Yino Castellanos, Unimedios
Ciudad Universitaria, el sueño de la arquitectura moderna. Un espacio con todos los equipamientos arquitectónicos y de servicios. El modelo anglosajón de campus aislado de sus vecinos.
En palabras del arquitecto venezolano Marco Negrón, quien concluyó el seminario "Universidad y Ciudad", este modelo se agotó. "Hoy la Universidad debe integrarse orgánicamente a su entorno". ¿Qué significa esto? "Reconocer el papel de agente dinamizador que la universidad debe asumir, no solo como gestor del saber, sino como protagonista del desarrollo urbano de la ciudad, insertándose en la trama citadina para aprovechar los espacios y personas que es capaz de aglutinar alrededor de sus actividades".
Síntesis de la principal reflexión que reunió a los participantes a este seminario, realizado a instancias de la Dirección Académica de la Sede Bogotá, la Facultad de Artes y la Escuela Interdisciplinar de Posgrados de la Universidad Nacional de Colombia, en coordinación con el Instituto de Urbanismo de la Universidad Central de Venezuela.
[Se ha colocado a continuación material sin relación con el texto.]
/-! ### setLane -/

@[simp] theorem State.setLane_pending (s : State) (n : Nat) (x : Lane) : (s.setLane n x).pending = s.pending := rfl
@[simp] theorem State.setLane_sent (s : State) (n : Nat) (x : Lane) : (s.setLane n x).sent = s.sent := rfl
@[simp] theorem State.setLane_ccu (s : State) (n : Nat) (x : Lane) : (s.setLane n x).ccu = s.ccu := rfl
@[simp] theorem State.setLane_trr (s : State) (n : Nat) (x : Lane) : (s.setLane n x).trr = s.trr := rfl
@[simp] theorem State.setLane_trt (s : State) (n : Nat) (x : Lane) : (s.setLane n x).trt = s.trt := rfl
@[simp] theorem State.setLane_iku (s : State) (n : Nat) (x : Lane) : (s.setLane n x).iku = s.iku := rfl
@[simp] theorem State.setLane_sgc (s : State) (n : Nat) (x : Lane) : (s.setLane n x).sgc = s.sgc := rfl
@[simp] theorem State.setLane_jdp (s : State) (n : Nat) (x : Lane) : (s.setLane n x).jdp = s.jdp := rfl
@[simp] theorem State.setLane_lanes (s : State) (n : Nat) (x : Lane) : (s.setLane n x).lanes = s.lanes.put n x := rfl
@[simp] theorem State.setLane_groups (s : State) (n : Nat) (x : Lane) : (s.setLane n x).groups = s.groups := rfl
@[simp] theorem State.setLane_stc (s : State) (n : Nat) (x : Lane) : (s.setLane n x).stc = s.stc := rfl
@[simp] theorem State.setLane_mem (s : State) (n : Nat) (x : Lane) : (s.setLane n x).mem = s.mem := rfl
@[simp] theorem State.setLane_channels (s : State) (n : Nat) (x : Lane) : (s.setLane n x).channels = s.channels := rfl
@[simp] theorem State.setLane_freeDraws (s : State) (n : Nat) (x : Lane) :
    (s.setLane n x).freeDraws = s.freeDraws := rfl

/-! ### setGroup -/

@[simp] theorem State.setGroup_pending (s : State) (g : Nat) (x : Group) : (s.setGroup g x).pending = s.pending := rfl
@[simp] theorem State.setGroup_sent (s : State) (g : Nat) (x : Group) : (s.setGroup g x).sent = s.sent := rfl
@[simp] theorem State.setGroup_ccu (s : State) (g : Nat) (x : Group) : (s.setGroup g x).ccu = s.ccu := rfl
@[simp] theorem State.setGroup_trr (s : State) (g : Nat) (x : Group) : (s.setGroup g x).trr = s.trr := rfl
@[simp] theorem State.setGroup_trt (s : State) (g : Nat) (x : Group) : (s.setGroup g x).trt = s.trt := rfl
@[simp] theorem State.setGroup_iku (s : State) (g : Nat) (x : Group) : (s.setGroup g x).iku = s.iku := rfl
@[simp] theorem State.setGroup_sgc (s : State) (g : Nat) (x : Group) : (s.setGroup g x).sgc = s.sgc := rfl
@[simp] theorem State.setGroup_jdp (s : State) (g : Nat) (x : Group) : (s.setGroup g x).jdp = s.jdp := rfl
@[simp] theorem State.setGroup_lanes (s : State) (g : Nat) (x : Group) : (s.setGroup g x).lanes = s.lanes := rfl
@[simp] theorem State.setGroup_groups (s : State) (g : Nat) (x : Group) :
    (s.setGroup g x).groups = s.groups.put g x := rfl
@[simp] theorem State.setGroup_stc (s : State) (g : Nat) (x : Group) : (s.setGroup g x).stc = s.stc := rfl
@[simp] theorem State.setGroup_mem (s : State) (g : Nat) (x : Group) : (s.setGroup g x).mem = s.mem := rfl
@[simp] theorem State.setGroup_channels (s : State) (g : Nat) (x : Group) :
    (s.setGroup g x).channels = s.channels := rfl
@[simp] theorem State.setGroup_freeDraws (s : State) (g : Nat) (x : Group) :
    (s.setGroup g x).freeDraws = s.freeDraws := rfl

/-! ### setChannel -/

@[simp] theorem State.setChannel_pending (s : State) (c : Nat) (x : Channel) :
    (s.setChannel c x).pending = s.pending := rfl
@[simp] theorem State.setChannel_sent (s : State) (c : Nat) (x : Channel) : (s.setChannel c x).sent = s.sent := rfl
@[simp] theorem State.setChannel_ccu (s : State) (c : Nat) (x : Channel) : (s.setChannel c x).ccu = s.ccu := rfl
@[simp] theorem State.setChannel_trr (s : State) (c : Nat) (x : Channel) : (s.setChannel c x).trr = s.trr := rfl
@[simp] theorem State.setChannel_trt (s : State) (c : Nat) (x : Channel) : (s.setChannel c x).trt = s.trt := rfl
@[simp] theorem State.setChannel_iku (s : State) (c : Nat) (x : Channel) : (s.setChannel c x).iku = s.iku := rfl
@[simp] theorem State.setChannel_sgc (s : State) (c : Nat) (x : Channel) : (s.setChannel c x).sgc = s.sgc := rfl
@[simp] theorem State.setChannel_jdp (s : State) (c : Nat) (x : Channel) : (s.setChannel c x).jdp = s.jdp := rfl
@[simp] theorem State.setChannel_lanes (s : State) (c : Nat) (x : Channel) : (s.setChannel c x).lanes = s.lanes := rfl
@[simp] theorem State.setChannel_groups (s : State) (c : Nat) (x : Channel) :
    (s.setChannel c x).groups = s.groups := rfl
@[simp] theorem State.setChannel_stc (s : State) (c : Nat) (x : Channel) : (s.setChannel c x).stc = s.stc := rfl
@[simp] theorem State.setChannel_mem (s : State) (c : Nat) (x : Channel) : (s.setChannel c x).mem = s.mem := rfl
@[simp] theorem State.setChannel_channels (s : State) (c : Nat) (x : Channel) :
    (s.setChannel c x).channels = s.channels.put c x := rfl
@[simp] theorem State.setChannel_freeDraws (s : State) (c : Nat) (x : Channel) :
    (s.setChannel c x).freeDraws = s.freeDraws := rfl
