@[simp] theorem State.writeBytes_laneFailed (s : State) (slot : Nat) (r : Role) (bs : List Byte) :
    (State.writeBytes s slot r bs).1.ccu.conditions.laneFailed = s.ccu.conditions.laneFailed :=
  State.laneFailed_of_above (State.writeBytes_above _ _ _ _)

@[simp] theorem State.writeBytes_jobFailed (s : State) (slot : Nat) (r : Role) (bs : List Byte) :
    (State.writeBytes s slot r bs).1.ccu.conditions.jobFailed = s.ccu.conditions.jobFailed :=
  State.jobFailed_of_above (State.writeBytes_above _ _ _ _)

@[simp] theorem State.startOverrun_above (s : State) (slot : Nat) (r : Role) :
    (State.startOverrun s slot r).above = s.above := by
  unfold State.startOverrun
  try dsimp only
  (repeat' split) <;> try simp [*, above_mk]

@[simp] theorem State.startOverrun_sgc (s : State) (slot : Nat) (r : Role) :
    (State.startOverrun s slot r).sgc = s.sgc :=
  State.sgc_of_above (State.startOverrun_above _ _ _)

@[simp] theorem State.startOverrun_jdp (s : State) (slot : Nat) (r : Role) :
    (State.startOverrun s slot r).jdp = s.jdp :=
  State.jdp_of_above (State.startOverrun_above _ _ _)

@[simp] theorem State.startOverrun_lanes (s : State) (slot : Nat) (r : Role) :
    (State.startOverrun s slot r).lanes = s.lanes :=
  State.lanes_of_above (State.startOverrun_above _ _ _)

@[simp] theorem State.startOverrun_laneFailed (s : State) (slot : Nat) (r : Role) :
    (State.startOverrun s slot r).ccu.conditions.laneFailed = s.ccu.conditions.laneFailed :=
  State.laneFailed_of_above (State.startOverrun_above _ _ _)

@[simp] theorem State.startOverrun_jobFailed (s : State) (slot : Nat) (r : Role) :
    (State.startOverrun s slot r).ccu.conditions.jobFailed = s.ccu.conditions.jobFailed :=
  State.jobFailed_of_above (State.startOverrun_above _ _ _)

@[simp] theorem State.noticeUnit_above (s : State) (slot : Nat) (r : Role) (stamp : Stamp) (key good : Bool) (start : Nat) :
    (State.noticeUnit s slot r stamp key good start).above = s.above := by
  unfold State.noticeUnit
  try dsimp only
  (repeat' split) <;> try simp [*, above_mk]

@[simp] theorem State.noticeUnit_sgc (s : State) (slot : Nat) (r : Role) (stamp : Stamp) (key good : Bool) (start : Nat) :
    (State.noticeUnit s slot r stamp key good start).sgc = s.sgc :=
  State.sgc_of_above (State.noticeUnit_above _ _ _ _ _ _ _)

@[simp] theorem State.noticeUnit_jdp (s : State) (slot : Nat) (r : Role) (stamp : Stamp) (key good : Bool) (start : Nat) :
    (State.noticeUnit s slot r stamp key good start).jdp = s.jdp :=
  State.jdp_of_above (State.noticeUnit_above _ _ _ _ _ _ _)

@[simp] theorem State.noticeUnit_lanes (s : State) (slot : Nat) (r : Role) (stamp : Stamp) (key good : Bool) (start : Nat) :
    (State.noticeUnit s slot r stamp key good start).lanes = s.lanes :=
  State.lanes_of_above (State.noticeUnit_above _ _ _ _ _ _ _)

@[simp] theorem State.noticeUnit_laneFailed (s : State) (slot : Nat) (r : Role) (stamp : Stamp) (key good : Bool) (start : Nat) :
    (State.noticeUnit s slot r stamp key good start).ccu.conditions.laneFailed = s.ccu.conditions.laneFailed :=
  State.laneFailed_of_above (State.noticeUnit_above _ _ _ _ _ _ _)

@[simp] theorem State.noticeUnit_jobFailed (s : State) (slot : Nat) (r : Role) (stamp : Stamp) (key good : Bool) (start : Nat) :
    (State.noticeUnit s slot r stamp key good start).ccu.conditions.jobFailed = s.ccu.conditions.jobFailed :=
  State.jobFailed_of_above (State.noticeUnit_above _ _ _ _ _ _ _)

@[simp] theorem State.completeUnit_above (s : State) (slot : Nat) (r : Role) (u : BrokenUnit) :
    (State.completeUnit s slot r u).1.above = s.above := by
  unfold State.completeUnit
  try dsimp only
  (repeat' split) <;> try simp [*, above_mk]

@[simp] theorem State.completeUnit_sgc (s : State) (slot : Nat) (r : Role) (u : BrokenUnit) :
    (State.completeUnit s slot r u).1.sgc = s.sgc :=
  State.sgc_of_above (State.completeUnit_above _ _ _ _)

@[simp] theorem State.completeUnit_jdp (s : State) (slot : Nat) (r : Role) (u : BrokenUnit) :
    (State.completeUnit s slot r u).1.jdp = s.jdp :=
  State.jdp_of_above (State.completeUnit_above _ _ _ _)

@[simp] theorem State.completeUnit_lanes (s : State) (slot : Nat) (r : Role) (u : BrokenUnit) :
    (State.completeUnit s slot r u).1.lanes = s.lanes :=
  State.lanes_of_above (State.completeUnit_above _ _ _ _)

@[simp] theorem State.completeUnit_laneFailed (s : State) (slot : Nat) (r : Role) (u : BrokenUnit) :
    (State.completeUnit s slot r u).1.ccu.conditions.laneFailed = s.ccu.conditions.laneFailed :=
  State.laneFailed_of_above (State.completeUnit_above _ _ _ _)

@[simp] theorem State.completeUnit_jobFailed (s : State) (slot : Nat) (r : Role) (u : BrokenUnit) :
    (State.completeUnit s slot r u).1.ccu.conditions.jobFailed = s.ccu.conditions.jobFailed :=
  State.jobFailed_of_above (State.completeUnit_above _ _ _ _)

@[simp] theorem State.holdBroken_above (s : State) (slot : Nat) (r : Role) (u : BrokenUnit) :
    (State.holdBroken s slot r u).above = s.above := by
  unfold State.holdBroken
  try dsimp only
  (repeat' split) <;> try simp [*, above_mk]

@[simp] theorem State.holdBroken_sgc (s : State) (slot : Nat) (r : Role) (u : BrokenUnit) :
    (State.holdBroken s slot r u).sgc = s.sgc :=
  State.sgc_of_above (State.holdBroken_above _ _ _ _)

@[simp] theorem State.holdBroken_jdp (s : State) (slot : Nat) (r : Role) (u : BrokenUnit) :
    (State.holdBroken s slot r u).jdp = s.jdp :=
  State.jdp_of_above (State.holdBroken_above _ _ _ _)

@[simp] theorem State.holdBroken_lanes (s : State) (slot : Nat) (r : Role) (u : BrokenUnit) :
    (State.holdBroken s slot r u).lanes = s.lanes :=
  State.lanes_of_above (State.holdBroken_above _ _ _ _)

@[simp] theorem State.holdBroken_laneFailed (s : State) (slot : Nat) (r : Role) (u : BrokenUnit) :
    (State.holdBroken s slot r u).ccu.conditions.laneFailed = s.ccu.conditions.laneFailed :=
  State.laneFailed_of_above (State.holdBroken_above _ _ _ _)

@[simp] theorem State.holdBroken_jobFailed (s : State) (slot : Nat) (r : Role) (u : BrokenUnit) :
    (State.holdBroken s slot r u).ccu.conditions.jobFailed = s.ccu.conditions.jobFailed :=
  State.jobFailed_of_above (State.holdBroken_above _ _ _ _)

@[simp] theorem State.refusedInUnit_above (s : State) (slot : Nat) (r : Role) (good : Bool) :
    (State.refusedInUnit s slot r good).above = s.above := by
  unfold State.refusedInUnit
  try dsimp only
  (repeat' split) <;> try simp [*, above_mk]

@[simp] theorem State.refusedInUnit_sgc (s : State) (slot : Nat) (r : Role) (good : Bool) :
    (State.refusedInUnit s slot r good).sgc = s.sgc :=
  State.sgc_of_above (State.refusedInUnit_above _ _ _ _)

@[simp] theorem State.refusedInUnit_jdp (s : State) (slot : Nat) (r : Role) (good : Bool) :
    (State.refusedInUnit s slot r good).jdp = s.jdp :=
  State.jdp_of_above (State.refusedInUnit_above _ _ _ _)

@[simp] theorem State.refusedInUnit_lanes (s : State) (slot : Nat) (r : Role) (good : Bool) :
    (State.refusedInUnit s slot r good).lanes = s.lanes :=
  State.lanes_of_above (State.refusedInUnit_above _ _ _ _)

@[simp] theorem State.refusedInUnit_laneFailed (s : State) (slot : Nat) (r : Role) (good : Bool) :
    (State.refusedInUnit s slot r good).ccu.conditions.laneFailed = s.ccu.conditions.laneFailed :=
  State.laneFailed_of_above (State.refusedInUnit_above _ _ _ _)

@[simp] theorem State.refusedInUnit_jobFailed (s : State) (slot : Nat) (r : Role) (good : Bool) :
    (State.refusedInUnit s slot r good).ccu.conditions.jobFailed = s.ccu.conditions.jobFailed :=
  State.jobFailed_of_above (State.refusedInUnit_above _ _ _ _)

@[simp] theorem State.finishUnit_above (s : State) (slot : Nat) (r : Role) :
    (State.finishUnit s slot r).above = s.above := by
  unfold State.finishUnit
  try dsimp only
  (repeat' split) <;> try simp [*, above_mk]

@[simp] theorem State.finishUnit_sgc (s : State) (slot : Nat) (r : Role) :
    (State.finishUnit s slot r).sgc = s.sgc :=
  State.sgc_of_above (State.finishUnit_above _ _ _)

@[simp] theorem State.finishUnit_jdp (s : State) (slot : Nat) (r : Role) :
    (State.finishUnit s slot r).jdp = s.jdp :=
  State.jdp_of_above (State.finishUnit_above _ _ _)

@[simp] theorem State.finishUnit_lanes (s : State) (slot : Nat) (r : Role) :
    (State.finishUnit s slot r).lanes = s.lanes :=
  State.lanes_of_above (State.finishUnit_above _ _ _)

@[simp] theorem State.finishUnit_laneFailed (s : State) (slot : Nat) (r : Role) :
    (State.finishUnit s slot r).ccu.conditions.laneFailed = s.ccu.conditions.laneFailed :=
  State.laneFailed_of_above (State.finishUnit_above _ _ _)

@[simp] theorem State.finishUnit_jobFailed (s : State) (slot : Nat) (r : Role) :
    (State.finishUnit s slot r).ccu.conditions.jobFailed = s.ccu.conditions.jobFailed :=
  State.jobFailed_of_above (State.finishUnit_above _ _ _)

@[simp] theorem State.breakUnit_above (s : State) (slot : Nat) (r : Role) :
    (State.breakUnit s slot r).above = s.above := by
  unfold State.breakUnit
  try dsimp only
  (repeat' split) <;> try simp [*, above_mk]

@[simp] theorem State.breakUnit_sgc (s : State) (slot : Nat) (r : Role) :
    (State.breakUnit s slot r).sgc = s.sgc :=
  State.sgc_of_above (State.breakUnit_above _ _ _)

@[simp] theorem State.breakUnit_jdp (s : State) (slot : Nat) (r : Role) :
    (State.breakUnit s slot r).jdp = s.jdp :=
  State.jdp_of_above (State.breakUnit_above _ _ _)

@[simp] theorem State.breakUnit_lanes (s : State) (slot : Nat) (r : Role) :
    (State.breakUnit s slot r).lanes = s.lanes :=
  State.lanes_of_above (State.breakUnit_above _ _ _)

@[simp] theorem State.breakUnit_laneFailed (s : State) (slot : Nat) (r : Role) :
    (State.breakUnit s slot r).ccu.conditions.laneFailed = s.ccu.conditions.laneFailed :=
  State.laneFailed_of_above (State.breakUnit_above _ _ _)

@[simp] theorem State.breakUnit_jobFailed (s : State) (slot : Nat) (r : Role) :
    (State.breakUnit s slot r).ccu.conditions.jobFailed = s.ccu.conditions.jobFailed :=
  State.jobFailed_of_above (State.breakUnit_above _ _ _)

@[simp] theorem State.skipUnit_above (s : State) (slot : Nat) (r : Role) (h : List Byte) :
    (State.skipUnit s slot r h).above = s.above := by
  unfold State.skipUnit
  try dsimp only
  (repeat' split) <;> try simp [*, above_mk]

@[simp] theorem State.skipUnit_sgc (s : State) (slot : Nat) (r : Role) (h : List Byte) :
    (State.skipUnit s slot r h).sgc = s.sgc :=
  State.sgc_of_above (State.skipUnit_above _ _ _ _)

@[simp] theorem State.skipUnit_jdp (s : State) (slot : Nat) (r : Role) (h : List Byte) :
    (State.skipUnit s slot r h).jdp = s.jdp :=
  State.jdp_of_above (State.skipUnit_above _ _ _ _)

@[simp] theorem State.skipUnit_lanes (s : State) (slot : Nat) (r : Role) (h : List Byte) :
    (State.skipUnit s slot r h).lanes = s.lanes :=
  State.lanes_of_above (State.skipUnit_above _ _ _ _)

@[simp] theorem State.skipUnit_laneFailed (s : State) (slot : Nat) (r : Role) (h : List Byte) :
    (State.skipUnit s slot r h).ccu.conditions.laneFailed = s.ccu.conditions.laneFailed :=
  State.laneFailed_of_above (State.skipUnit_above _ _ _ _)

@[simp] theorem State.skipUnit_jobFailed (s : State) (slot : Nat) (r : Role) (h : List Byte) :
    (State.skipUnit s slot r h).ccu.conditions.jobFailed = s.ccu.conditions.jobFailed :=
  State.jobFailed_of_above (State.skipUnit_above _ _ _ _)

@[simp] theorem State.appendUnit_above (s : State) (slot : Nat) (r : Role) (h : List Byte) :
    (State.appendUnit s slot r h).above = s.above := by
  unfold State.appendUnit
  try dsimp only
  (repeat' split) <;> try simp [*, above_mk]

@[simp] theorem State.appendUnit_sgc (s : State) (slot : Nat) (r : Role) (h : List Byte) :
    (State.appendUnit s slot r h).sgc = s.sgc :=
  State.sgc_of_above (State.appendUnit_above _ _ _ _)

@[simp] theorem State.appendUnit_jdp (s : State) (slot : Nat) (r : Role) (h : List Byte) :
    (State.appendUnit s slot r h).jdp = s.jdp :=
  State.jdp_of_above (State.appendUnit_above _ _ _ _)

@[simp] theorem State.appendUnit_lanes (s : State) (slot : Nat) (r : Role) (h : List Byte) :
    (State.appendUnit s slot r h).lanes = s.lanes :=
  State.lanes_of_above (State.appendUnit_above _ _ _ _)

@[simp] theorem State.appendUnit_laneFailed (s : State) (slot : Nat) (r : Role) (h : List Byte) :
    (State.appendUnit s slot r h).ccu.conditions.laneFailed = s.ccu.conditions.laneFailed :=
  State.laneFailed_of_above (State.appendUnit_above _ _ _ _)

@[simp] theorem State.appendUnit_jobFailed (s : State) (slot : Nat) (r : Role) (h : List Byte) :
    (State.appendUnit s slot r h).ccu.conditions.jobFailed = s.ccu.conditions.jobFailed :=
  State.jobFailed_of_above (State.appendUnit_above _ _ _ _)

@[simp] theorem State.unitFate_above (s : State) (slot : Nat) (r : Role) (h : List Byte) :
    (State.unitFate s slot r h).above = s.above := by
  unfold State.unitFate
  try dsimp only
  (repeat' split) <;> try simp [*, above_mk]

@[simp] theorem State.unitFate_sgc (s : State) (slot : Nat) (r : Role) (h : List Byte) :
    (State.unitFate s slot r h).sgc = s.sgc :=
  State.sgc_of_above (State.unitFate_above _ _ _ _)

@[simp] theorem State.unitFate_jdp (s : State) (slot : Nat) (r : Role) (h : List Byte) :
    (State.unitFate s slot r h).jdp = s.jdp :=
  State.jdp_of_above (State.unitFate_above _ _ _ _)

@[simp] theorem State.unitFate_lanes (s : State) (slot : Nat) (r : Role) (h : List Byte) :
    (State.unitFate s slot r h).lanes = s.lanes :=
  State.lanes_of_above (State.unitFate_above _ _ _ _)

@[simp] theorem State.unitFate_laneFailed (s : State) (slot : Nat) (r : Role) (h : List Byte) :
    (State.unitFate s slot r h).ccu.conditions.laneFailed = s.ccu.conditions.laneFailed :=
  State.laneFailed_of_above (State.unitFate_above _ _ _ _)

@[simp] theorem State.unitFate_jobFailed (s : State) (slot : Nat) (r : Role) (h : List Byte) :
    (State.unitFate s slot r h).ccu.conditions.jobFailed = s.ccu.conditions.jobFailed :=
  State.jobFailed_of_above (State.unitFate_above _ _ _ _)

@[simp] theorem State.testHeader_above (s : State) (slot : Nat) (r : Role) (h : List Byte) :
    (State.testHeader s slot r h).above = s.above := by
  unfold State.testHeader
  try dsimp only
  (repeat' split) <;> try simp [*, above_mk]

@[simp] theorem State.testHeader_sgc (s : State) (slot : Nat) (r : Role) (h : List Byte) :
    (State.testHeader s slot r h).sgc = s.sgc :=
  State.sgc_of_above (State.testHeader_above _ _ _ _)

@[simp] theorem State.testHeader_jdp (s : State) (slot : Nat) (r : Role) (h : List Byte) :
    (State.testHeader s slot r h).jdp = s.jdp :=
  State.jdp_of_above (State.testHeader_above _ _ _ _)

@[simp] theorem State.testHeader_lanes (s : State) (slot : Nat) (r : Role) (h : List Byte) :
    (State.testHeader s slot r h).lanes = s.lanes :=
  State.lanes_of_above (State.testHeader_above _ _ _ _)

@[simp] theorem State.testHeader_laneFailed (s : State) (slot : Nat) (r : Role) (h : List Byte) :
    (State.testHeader s slot r h).ccu.conditions.laneFailed = s.ccu.conditions.laneFailed :=
  State.laneFailed_of_above (State.testHeader_above _ _ _ _)

@[simp] theorem State.testHeader_jobFailed (s : State) (slot : Nat) (r : Role) (h : List Byte) :
    (State.testHeader s slot r h).ccu.conditions.jobFailed = s.ccu.conditions.jobFailed :=
  State.jobFailed_of_above (State.testHeader_above _ _ _ _)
Así mismo, la apuesta por un campus sin muros, gestionando ciudad a partir del diseño de planes de regularización y manejo, motivó la discusión de las experiencias locales y foráneas de la cambiante relación ciudad/universidad.
"Univerciudad": Territorio flexible
Experiencias de universidades como la de Alcalá de Henares en España, la Central de Venezuela y la italiana Universitá degli Studi Roma Tre indican la tendencia cada vez más marcada a integrar los campus a la ciudad por medio de diversas estrategias: recuperación de centros históricos; planeación de los territorios circundantes con equipamientos, como corredores y alamedas; desarrollo de estructuras viales; diseño de planes urbanos; y , como en el caso romano, desdoblamiento de las aulas en puntos estratégicos de la ciudad.
En el caso ibérico, la Universidad de Alcalá de Henares (patrimonio de la humanidad, 1998), ha logrado mimetizarse con el centro histórico de la ciudad, imprimiéndole un especial dinamismo, y aprovechando la recuperación de edificios que datan del siglo XVII, para así tramitar servicios conjuntamente con la comunidad alcalina. Diecisiete iglesias recuperadas para distintas actividades docentes y estudiantiles, un campus interno con facultades dispuestas estratégicamente en el tejido urbano con el fin de generar flujos de personas vinculadas con la universidad, y la restauración de instalaciones militares del siglo XVIII, salvaron a esta ciudad de convertirse en un solemne museo.
Para Carlos Clemente, director de la Maestría en Restauración de la Universidad, la experiencia en Henares, refleja la universidad de hoy, "la cual debe ajustarse a los cambios espaciales y abrirse a la ciudad, aprovechando sus potencialidades, así como la urbe, recíprocamente, se beneficia de aquella". Y a fe que así es. La ciudad hoy cuenta con 175.000 habitantes y una población flotante de al menos 22 mil personas ligadas al centro de saber, que propician una dinámica económica y de servicios para su desarrollo.
Se trata de aprovechar la capacidad de la universidad como fuente generadora de interacción ciudadana, para complementar planes de ordenamiento territoriales, brindándole a la comunidad los espacios de encuentro que faciliten la integración espacial y cultural de la una con la otra.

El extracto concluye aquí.